Noting US assistance to flood affectees, Ms. Horst also underscored the role of vibrant Pakistani diaspora in the United States and forums like the US-Pakistan Women’s Council in bringing the peoples of the two countries closer to each other.

On people-to-people exchanges particularly ties in the education sector, Ms. Horst observed that young people were the future of the relationship and that’s why the United States continued to invest in education. In this context. she referred to approximately 800 Pakistani students visiting United States every year on various exchange programmes and the presence of thousands of others in universities across the country.

“That is an investment in the future,” she said.

Referring to Pakistan’s ties with the world, Ms. Horst said that “Pakistan is a sovereign country. It has made and always will make its own choices. It has a lot of partnerships. The United States respects that.”

“A strong prosperous and democratic Pakistan is essential for the interests of both our countries and both our peoples. The best way to do that is through continued cooperation.”

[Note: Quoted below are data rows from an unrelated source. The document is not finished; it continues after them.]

-- ==== Sys2Proof/Machine/Registers.lean ====
section
/-! DEFINITION. Control registers: their map (R146 Table 9), what reads and writes of each do (R6 to R8 and the register
tables of the chapters), and the checks of R147 and R217. -/
namespace Sys2Proof.Machine

/-- The control registers by name. -/
inductive Reg where
  | numflags | fpmode | trapcause | trapaddr | trapmsg | wdbudget | qstat | taskinfo
  | tshape (i : Nat) | wctl (i : Nat) | scalea | scaleb | numtrap
  | chanbase | runqstat | slice | numsum
  | split | vgroup | spillbase | spilllim | spillovf | pub | score | cpstat | gangcfg
  | ovfcfg | ovfstat | rvcfg | rvstat | rvclr
  | tblcfg | ptwa | ptwd | ptws | sdtime | tblfree
  | ctxsave | keysel | keystat | keycmd | ecccnt | scrubcfg | snapstat | snappc (i : Nat)
  deriving DecidableEq, Repr

/-- Register numbers with one register each (R146 Table 9). -/
def regNumbers : List (Nat × Reg) :=
  [(0x000, .numflags), (0x001, .fpmode), (0x002, .trapcause), (0x003, .trapaddr), (0x004, .trapmsg),
   (0x005, .wdbudget), (0x006, .qstat), (0x007, .taskinfo), (0x10A, .scalea), (0x10B, .scaleb), (0x10C, .numtrap),
   (0x200, .chanbase), (0x201, .runqstat), (0x202, .slice), (0x203, .numsum), (0x300, .split), (0x301, .vgroup),
   (0x302, .spillbase), (0x303, .spilllim), (0x304, .spillovf), (0x305, .pub), (0x306, .score), (0x307, .cpstat),
   (0x400, .gangcfg)] ++
  [(0x880, .ovfcfg), (0x881, .ovfstat), (0x890, .rvcfg), (0x891, .rvstat), (0x892, .rvclr), (0x8A0, .tblcfg),
   (0x8A1, .ptwa), (0x8A2, .ptwd), (0x8A3, .ptws), (0x8A4, .sdtime), (0x8A5, .tblfree), (0x900, .ctxsave),
   (0xA00, .keysel), (0xA01, .keystat), (0xA02, .keycmd), (0xB00, .ecccnt), (0xB01, .scrubcfg), (0xB02, .snapstat)]

/-- The register of a number; none for a number that no row gives (R147 step 2). -/
def regOf (n : BitVec 12) : Option Reg :=
  let k := n.toNat
  if 0x100 ≤ k ∧ k < 0x108 then some (.tshape (k - 0x100))
  else if 0x108 ≤ k ∧ k < 0x10A then some (.wctl (k - 0x108))
  else if 0xB03 ≤ k ∧ k < 0xB0B then some (.snappc (k - 0xB03))
  else (regNumbers.find? (fun p => decide (p.1 = k))).map (·.2)

/-- Registers that only the A stream may write: their Writes entry is A (R146 Table 9, R147 step 3). -/
def regWritesA : Reg → Bool
  | .scalea => true | .scaleb => true | .chanbase => true | .slice => true | .split => true | .vgroup => true
  | .spillbase => true | .spilllim => true | .spillovf => true | .ovfcfg => true | .ovfstat => true | .rvcfg => true
  | .rvstat => true | .rvclr => true | .tblcfg => true | .ptwa => true | .ptwd => true | .ptws => true
  | .sdtime => true | .tblfree => true | .ctxsave => true | .keysel => true | .keycmd => true | .ecccnt => true
  | .scrubcfg => true | .snapstat => true
  | _ => false

/-- Registers that need ADMIN (R217, R385). -/
def regAdmin : Reg → Bool
  | .rvcfg => true | .rvstat => true | .rvclr => true | .keysel => true | .keystat => true | .keycmd => true
  | _ => false

/-- Registers that a task holds (R146). -/
def regOfTask : Reg → Bool
  | .numflags => true | .fpmode => true | .trapcause => true | .trapaddr => true | .trapmsg => true
  | .wdbudget => true | .qstat => true | .taskinfo => true | .keysel => true
  | _ => false

/-- The RW bits of a register. -/
def rwBits : Reg → Word
  | .numflags => 0x1F | .fpmode => 0xF | .trapcause => 0xFFFFFFFF00000FFF | .trapaddr => BitVec.allOnes 64
  | .trapmsg => 0x3FFFFF | .wdbudget => 0xFFFFFFFF | .tshape _ => 0x3FF3FF0F | .wctl _ => 0x3FFFF
  | .scalea => 0x3FFFFF | .scaleb => 0x3FFFFF | .numtrap => 0x3F | .slice => 0xFFFFFFFF | .split => 0xF
  | .vgroup => 0x7F | .spillbase => 0x3FFF | .spilllim => 0x7FFF | .spillovf => 0x7FFFFFFFFFF
  | .gangcfg => 0xFFFFFFFF0003FF0F | .ovfcfg => 0x3FFF3FFF | .rvcfg => 0x7FFFFFF0001 | .tblcfg => 0x3FFF3FFF
  | .ptwa => 0xC00007FFFFFF7FFF | .sdtime => 0xFFFFFFFF | .ctxsave => 0x33FFF | .keysel => 0x3FF
  | .scrubcfg => 0xFFFF
  | _ => 0

/-! ### Reads -/

/-- TASKINFO of a task in slot `k` (R149). -/
def taskinfoOf (t : Task) (k : Nat) : Word :=
  BitVec.ofNat 64 (k % 4 + t.prio.toNat * 2 ^ 2 + t.sup.toNat * 2 ^ 4 + t.chan.toNat * 2 ^ 5 + t.msgid.toNat * 2 ^ 16 +
    t.ctx.toNat * 2 ^ 32)

/-- QSTAT: entries held or reserved, and the flags (R148, R219). -/
def qstatOf (t : Task) : Word :=
  let lq := (List.range 4).map (fun i => (vget t.lq i []).length % 16)
  let sq := (List.range 2).map (fun i => (vget t.sq i []).length % 16)
  BitVec.ofNat 64 (packBits4 (lq ++ sq) + t.vlq.length % 8 * 2 ^ 24 + t.vsq.length % 8 * 2 ^ 27 + t.sf.toNat * 2 ^ 32)
where
  packBits4 : List Nat → Nat
    | [] => 0
    | x :: r => x + 16 * packBits4 r

/-- Registers that a task holds, as they read. -/
def readTaskReg (t : Task) (k : Nat) : Reg → Word
  | .numflags => t.numflags.setWidth 64
  | .fpmode => t.fpmode.setWidth 64
  | .trapcause => t.trapcause
  | .trapaddr => t.trapaddr
  | .trapmsg => t.trapmsg.setWidth 64
  | .wdbudget => t.wdbudget.setWidth 64
  | .qstat => qstatOf t
  | .taskinfo => taskinfoOf t k
  | .keysel => t.keysel.setWidth 64
  | _ => 0

/-- RUNQSTAT (R337 Table 4). -/
def runqstatOf (s : State) : Word :=
  let n := s.cx.runq.length
  let busy := (List.range 4).map (fun k => if slotFree s k then 0 else 2 ^ k)
  BitVec.ofNat 64 (min n 32 + (n - 32) % 1024 * 2 ^ 6 + natSum busy * 2 ^ 16 + s.cx.susp.length % 32 * 2 ^ 20 +
    s.regs.runqlost.toNat * 2 ^ 32)

def sweepCode : Sweep → Nat
  | .idle => 0 | .draining => 0 | .scan => 1 | .wait => 2 | .reported => 3

/-- Copies that hold entries of the range scoreboard (R111). -/
def scoreOf (s : State) : Word :=
  s.copies.foldl (fun w c => match c.entry with | some i => w ||| BitVec.ofNat 64 (2 ^ i.toNat) | none => w) 0

def keyCode : KeyState → Nat
  | .empty => 0 | .provisioned => 1 | .active => 2 | .retiring => 3 | .revoked => 4

/-- An empty key slot. -/
def KeySlot.none : KeySlot := { state := .empty, ctx := 0, material := 0 }

def keySlotAt (s : State) (n : Nat) : KeySlot := sparseGet KeySlot.none s.pk.keys n

def keystatOf (s : State) (sel : Nat) : Word :=
  let k := keySlotAt s sel
  BitVec.ofNat 64 (keyCode k.state + (if k.state = .empty then 0 else k.ctx.toNat) * 2 ^ 4)

def tblfreeOf (s : State) : Word :=
  let l := freeTableFrames s
  BitVec.ofNat 64 (l.headD 0x3FFF + l.length * 2 ^ 16)

/-- The value of a register that tile commands sample, with the CRWs that still wait (R145). -/
def withLate (s : State) (n : Nat) (v : Word) : Word :=
  match lateValue s (BitVec.ofNat 12 n) with
  | some x => x
  | none => v

/-- WCTLn: satcnt stands beside the late anchor and mode. -/
def readWctl (s : State) (i : Nat) : Word :=
  let w := vget s.cx.wctl i 0
  match lateValue s (BitVec.ofNat 12 (0x108 + i)) with
  | some x => putField x 32 32 (field w 32 32)
  | none => w

/-- A whole register, as task `t` in slot `k` reads it (R215). -/
def readReg? (s : State) (t : Option Task) (k : Nat) (r : Reg) : Word :=
  match r with
  | .tshape i => withLate s (0x100 + i) (vget s.cx.tshape i 0)
  | .wctl i => readWctl s i
  | .scalea => withLate s 0x10A (s.cx.scalea.setWidth 64)
  | .scaleb => withLate s 0x10B (s.cx.scaleb.setWidth 64)
  | .numtrap => (numtrapNow s).setWidth 64
  | .chanbase => s.cx.chanbase.setWidth 64
  | .runqstat => runqstatOf s
  | .slice => s.cx.slice
  | .numsum => s.cx.numsum
  | .split => s.cx.split.setWidth 64
  | .vgroup => s.cx.vgroup.setWidth 64 ||| (if poolActive s then 0x100 else 0)
  | .spillbase => s.cx.spillbase.setWidth 64
  | .spilllim => s.cx.spilllim.setWidth 64
  | .spillovf => s.cx.spillovf
  | .pub => s.cx.pub.setWidth 64
  | .score => scoreOf s
  | .cpstat => BitVec.ofNat 64 (s.regs.cpretired.toNat + (if s.copies.isEmpty then 1 else 0) * 2 ^ 32 +
      s.regs.cpfault.toNat * 2 ^ 33)
  | .gangcfg => s.cx.gangcfg
  | .ovfcfg => s.regs.ovfcfg
  | .ovfstat => BitVec.ofNat 64 (s.ovf.length % 2 ^ 32 + s.regs.ovfpeak.toNat * 2 ^ 32)
  | .rvcfg => s.regs.rvcfg
  | .rvstat => BitVec.ofNat 64 (sweepCode s.sweep + s.regs.rvepoch.toNat * 2 ^ 16)
  | .rvclr => s.regs.rvclr.setWidth 64
  | .tblcfg => s.regs.tblcfg
  | .ptwa => s.regs.ptwa
  | .ptwd => 0
  | .ptws => BitVec.ofNat 64 ((if s.tableOp.isSome then 1 else 0) + s.regs.ptwstatus.toNat * 2 +
      s.regs.ptwlost.toNat * 2 ^ 4)
  | .sdtime => s.regs.sdtime.setWidth 64
  | .tblfree => tblfreeOf s
  | .ctxsave => s.regs.ctxsave
  | .keystat => match t with | some u => keystatOf s u.keysel.toNat | none => 0
  | .keycmd => 0
  | .ecccnt => s.regs.ecccnt
  | .scrubcfg => s.regs.scrubcfg
  | .snapstat => s.regs.snapstat
  | .snappc i => vget s.regs.snappc i 0
  | x => match t with | some u => readTaskReg u k x | none => 0

/-- A read clears the RC fields (R6); OVFSTAT.peak restarts from used (R34). -/
def clearOnRead (s : State) : Reg → State
  | .wctl i => { s with cx := { s.cx with wctl := vset s.cx.wctl i (putField (vget s.cx.wctl i 0) 32 32 0) } }
  | .runqstat => { s with regs := { s.regs with runqlost := 0 } }
  | .numsum => { s with cx := { s.cx with numsum := putField s.cx.numsum 32 32 0 } }
  | .ovfstat => { s with regs := { s.regs with ovfpeak := BitVec.ofNat 32 s.ovf.length } }
  | .rvclr => { s with regs := { s.regs with rvclr := 0 } }
  | .ecccnt => { s with regs := { s.regs with ecccnt := 0 } }
  | _ => s

/-! ### Writes -/

/-- Widths of tile formats (R143 Table 7); 0 for EMPTY and the reserved codes. -/
def tileWidth (f : Nat) : Nat :=
  match f with
  | 1 => 8 | 2 => 8 | 3 => 16 | 4 => 16 | 5 => 32 | 6 => 32 | 8 => 2 | 9 => 3 | 10 => 4 | 11 => 5 | 12 => 6 | 13 => 7
  | 14 => 8 | _ => 0

def isBlockFmt (f : Nat) : Bool := decide (8 ≤ f ∧ f ≤ 14)

/-- The value that a write leaves in TSHAPEn; none where it is refused (R142). -/
def tshapeValue (v : Word) : Option Word :=
  let f := field v 0 4
  let r := field v 8 10
  let c := field v 20 10
  if f = 0 then some 0
  else if tileWidth f = 0 then none
  else if r < 1 ∨ 512 < r ∨ c < 1 ∨ 512 < c then none
  else if isBlockFmt f = true ∧ c % 32 ≠ 0 then none
  else if 262144 < r * c * tileWidth f then none
  else some (v &&& rwBits (.tshape 0))

/-- The registers that matrix commands sample (R145), set for the engine. -/
def setSampled (cx : CtxState) (n : Nat) (v : Word) : CtxState :=
  if n < 0x108 then { cx with tshape := vset cx.tshape (n - 0x100) v }
  else if n < 0x10A then
    { cx with wctl := vset cx.wctl (n - 0x108) (putField v 32 32 (field (vget cx.wctl (n - 0x108) 0) 32 32)) }
  else if n = 0x10A then { cx with scalea := v.extractLsb' 0 22 }
  else if n = 0x10B then { cx with scaleb := v.extractLsb' 0 22 }
  else { cx with numtrap := v.extractLsb' 0 6 }

/-- Whether a command of the same stream and task is not started; and whether any command is not. -/
def ownUnstarted (s : State) (tid : Nat) (st : Stream) : Bool :=
  s.mxQueue.any (fun c => decide (c.tid = tid) && decide (c.stream = st))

In his remarks, Ambassador Khan expressed appreciation for US assistance to Pakistan in generating green energy and modernizing its agriculture through Green Alliance observing that these measures would prepare Pakistan to respond effectively to climate-induced disasters and “keep ourselves in step with the fast transforming global economy.”

“In the wake of last year’s devastating floods, the US has become our partner in building a climate-resilient, inclusive economy, with emphasis on food security, health, women empowerment, social protection and infrastructure development,” he said.

On efforts to promote greater economic connectivity, Ambassador Khan said that Pakistan foresee the US catalyzing the country’s integration into the global supply chains. “The areas mature for such cooperation are agriculture, biotechnology, medicine, manufacturing and tech industry,” he said.

Among others who spoke at the conference were: Michael Kugelman, Director South Asia Institute; Ghazanfar Hashmi, President International Academy of Letters, USA; Dr. Hassan Abbas; Esperanza Gomez Jelalian; Ms. Kalsoom Lakhani; Baqir Sajjad; Ms. Jumaina Siddiqui; Ms. Ambereen Mirza; Rick Khan; Nasruddin Rupani and Dr. Asaf Qadeer.